The R datasets library contains data on air quality in New York (airquality). Conduct a hypothesis test to evaluate if ozone levels are a function of month.

NOTE: dichotomize month. If that test were significant, what else would be required? Post your hypothesis test and R code with your discussion.

mydata<- (airquality)
str(airquality)
## 'data.frame':    153 obs. of  6 variables:
##  $ Ozone  : int  41 36 12 18 NA 28 23 19 8 NA ...
##  $ Solar.R: int  190 118 149 313 NA NA 299 99 19 194 ...
##  $ Wind   : num  7.4 8 12.6 11.5 14.3 14.9 8.6 13.8 20.1 8.6 ...
##  $ Temp   : int  67 72 74 62 56 66 65 59 61 69 ...
##  $ Month  : int  5 5 5 5 5 5 5 5 5 5 ...
##  $ Day    : int  1 2 3 4 5 6 7 8 9 10 ...
Months<- mydata$Month
df<- mydata$Ozone

Are Ozone levels a function of month? Check the correlation between the two variables to see if there is a relationship.

cor.test(mydata$Ozone, mydata$Temp)
## 
##  Pearson's product-moment correlation
## 
## data:  mydata$Ozone and mydata$Temp
## t = 10.418, df = 114, p-value < 2.2e-16
## alternative hypothesis: true correlation is not equal to 0
## 95 percent confidence interval:
##  0.5913340 0.7812111
## sample estimates:
##       cor 
## 0.6983603

We can see there is a high correlation between the variables.

Data available for months of May through September. Check the mean for Ozone by month.

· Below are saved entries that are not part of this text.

@[simp] theorem withRoutes_power (s : State) (x : Table 64 Route) : (s.withRoutes x).power = s.power := rfl
@[simp] theorem withRoutes_ownAddress (s : State) (x : Table 64 Route) : (s.withRoutes x).ownAddress = s.ownAddress := rfl
@[simp] theorem withRoutes_timeCount (s : State) (x : Table 64 Route) : (s.withRoutes x).timeCount = s.timeCount := rfl
@[simp] theorem withRoutes_ring (s : State) (x : Table 64 Route) : (s.withRoutes x).ring = s.ring := rfl
@[simp] theorem withRoutes_routes (s : State) (x : Table 64 Route) : (s.withRoutes x).routes = x := rfl
@[simp] theorem withRoutes_points (s : State) (x : Table 64 Route) : (s.withRoutes x).points = s.points := rfl
@[simp] theorem withRoutes_plant (s : State) (x : Table 64 Route) : (s.withRoutes x).plant = s.plant := rfl
@[simp] theorem withRoutes_lanes (s : State) (x : Table 64 Route) : (s.withRoutes x).lanes = s.lanes := rfl
@[simp] theorem withRoutes_zones (s : State) (x : Table 64 Route) : (s.withRoutes x).zones = s.zones := rfl
@[simp] theorem withRoutes_allocator (s : State) (x : Table 64 Route) : (s.withRoutes x).allocator = s.allocator := rfl
@[simp] theorem withRoutes_blowers (s : State) (x : Table 64 Route) : (s.withRoutes x).blowers = s.blowers := rfl
@[simp] theorem withRoutes_returns (s : State) (x : Table 64 Route) : (s.withRoutes x).returns = s.returns := rfl
@[simp] theorem withRoutes_outputs (s : State) (x : Table 64 Route) : (s.withRoutes x).outputs = s.outputs := rfl
@[simp] theorem withRoutes_supervision (s : State) (x : Table 64 Route) : (s.withRoutes x).supervision = s.supervision := rfl
@[simp] theorem withRoutes_watches (s : State) (x : Table 64 Route) : (s.withRoutes x).watches = s.watches := rfl
@[simp] theorem withRoutes_history (s : State) (x : Table 64 Route) : (s.withRoutes x).history = s.history := rfl
@[simp] theorem withRoutes_management (s : State) (x : Table 64 Route) : (s.withRoutes x).management = s.management := rfl
@[simp] theorem withRoutes_raised (s : State) (x : Table 64 Route) : (s.withRoutes x).raised = s.raised := rfl
@[simp] theorem withRoutes_freeIndex (s : State) (x : Table 64 Route) : (s.withRoutes x).freeIndex = s.freeIndex := rfl
@[simp] theorem withRoutes_pending (s : State) (x : Table 64 Route) : (s.withRoutes x).pending = s.pending := rfl
@[simp] theorem withRoutes_withRoutes (s : State) (x y : Table 64 Route) : (s.withRoutes x).withRoutes y = s.withRoutes y := rfl
@[simp] theorem withRoutes_self (s : State) : s.withRoutes s.routes = s := rfl

@[simp] theorem withPoints_power (s : State) (x : Table 128 Point) : (s.withPoints x).power = s.power := rfl
@[simp] theorem withPoints_ownAddress (s : State) (x : Table 128 Point) : (s.withPoints x).ownAddress = s.ownAddress := rfl
@[simp] theorem withPoints_timeCount (s : State) (x : Table 128 Point) : (s.withPoints x).timeCount = s.timeCount := rfl
@[simp] theorem withPoints_ring (s : State) (x : Table 128 Point) : (s.withPoints x).ring = s.ring := rfl
@[simp] theorem withPoints_routes (s : State) (x : Table 128 Point) : (s.withPoints x).routes = s.routes := rfl
@[simp] theorem withPoints_points (s : State) (x : Table 128 Point) : (s.withPoints x).points = x := rfl
@[simp] theorem withPoints_plant (s : State) (x : Table 128 Point) : (s.withPoints x).plant = s.plant := rfl
@[simp] theorem withPoints_lanes (s : State) (x : Table 128 Point) : (s.withPoints x).lanes = s.lanes := rfl
@[simp] theorem withPoints_zones (s : State) (x : Table 128 Point) : (s.withPoints x).zones = s.zones := rfl
@[simp] theorem withPoints_allocator (s : State) (x : Table 128 Point) : (s.withPoints x).allocator = s.allocator := rfl
@[simp] theorem withPoints_blowers (s : State) (x : Table 128 Point) : (s.withPoints x).blowers = s.blowers := rfl
@[simp] theorem withPoints_returns (s : State) (x : Table 128 Point) : (s.withPoints x).returns = s.returns := rfl
@[simp] theorem withPoints_outputs (s : State) (x : Table 128 Point) : (s.withPoints x).outputs = s.outputs := rfl
@[simp] theorem withPoints_supervision (s : State) (x : Table 128 Point) : (s.withPoints x).supervision = s.supervision := rfl
@[simp] theorem withPoints_watches (s : State) (x : Table 128 Point) : (s.withPoints x).watches = s.watches := rfl
@[simp] theorem withPoints_history (s : State) (x : Table 128 Point) : (s.withPoints x).history = s.history := rfl
@[simp] theorem withPoints_management (s : State) (x : Table 128 Point) : (s.withPoints x).management = s.management := rfl
@[simp] theorem withPoints_raised (s : State) (x : Table 128 Point) : (s.withPoints x).raised = s.raised := rfl
@[simp] theorem withPoints_freeIndex (s : State) (x : Table 128 Point) : (s.withPoints x).freeIndex = s.freeIndex := rfl
@[simp] theorem withPoints_pending (s : State) (x : Table 128 Point) : (s.withPoints x).pending = s.pending := rfl
@[simp] theorem withPoints_withPoints (s : State) (x y : Table 128 Point) : (s.withPoints x).withPoints y = s.withPoints y := rfl
@[simp] theorem withPoints_self (s : State) : s.withPoints s.points = s := rfl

Ozone_May<- mean(airquality$Ozone[airquality$Month==5 ], na.rm=T)
Ozone_May
## [1] 23.61538
Ozone_June<- mean(airquality$Ozone[airquality$Month==6 ], na.rm=T)
Ozone_June
## [1] 29.44444
Ozone_July<- mean(airquality$Ozone[airquality$Month==7 ], na.rm=T)
Ozone_July
## [1] 59.11538
Ozone_August<- mean(airquality$Ozone[airquality$Month==8 ], na.rm=T)
Ozone_August
## [1] 59.96154
Ozone_September<- mean(airquality$Ozone[airquality$Month==9 ], na.rm=T)
Ozone_September
## [1] 31.44828

Develop a null hypothesis based on the data Ho: Mu1 - Mu2 = 0 mu=35

mean(mydata$Ozone, na.rm=T)
## [1] 42.12931
t.test(df, mu=35)
## 
##  One Sample t-test
## 
## data:  df
## t = 2.3277, df = 115, p-value = 0.02168
## alternative hypothesis: true mean is not equal to 35
## 95 percent confidence interval:
##  36.06240 48.19622
## sample estimates:
## mean of x 
##  42.12931

Because our sample population mean is not within the sample estimates and our p-value is below .05 significance, We reject the null hypothesis in favor of the alternative.

Ideally, we would have data for the entire year rather than just for a few months out of the year. This skews the data and makes it unlikely to develop an accurate result for testing the null hypothesis.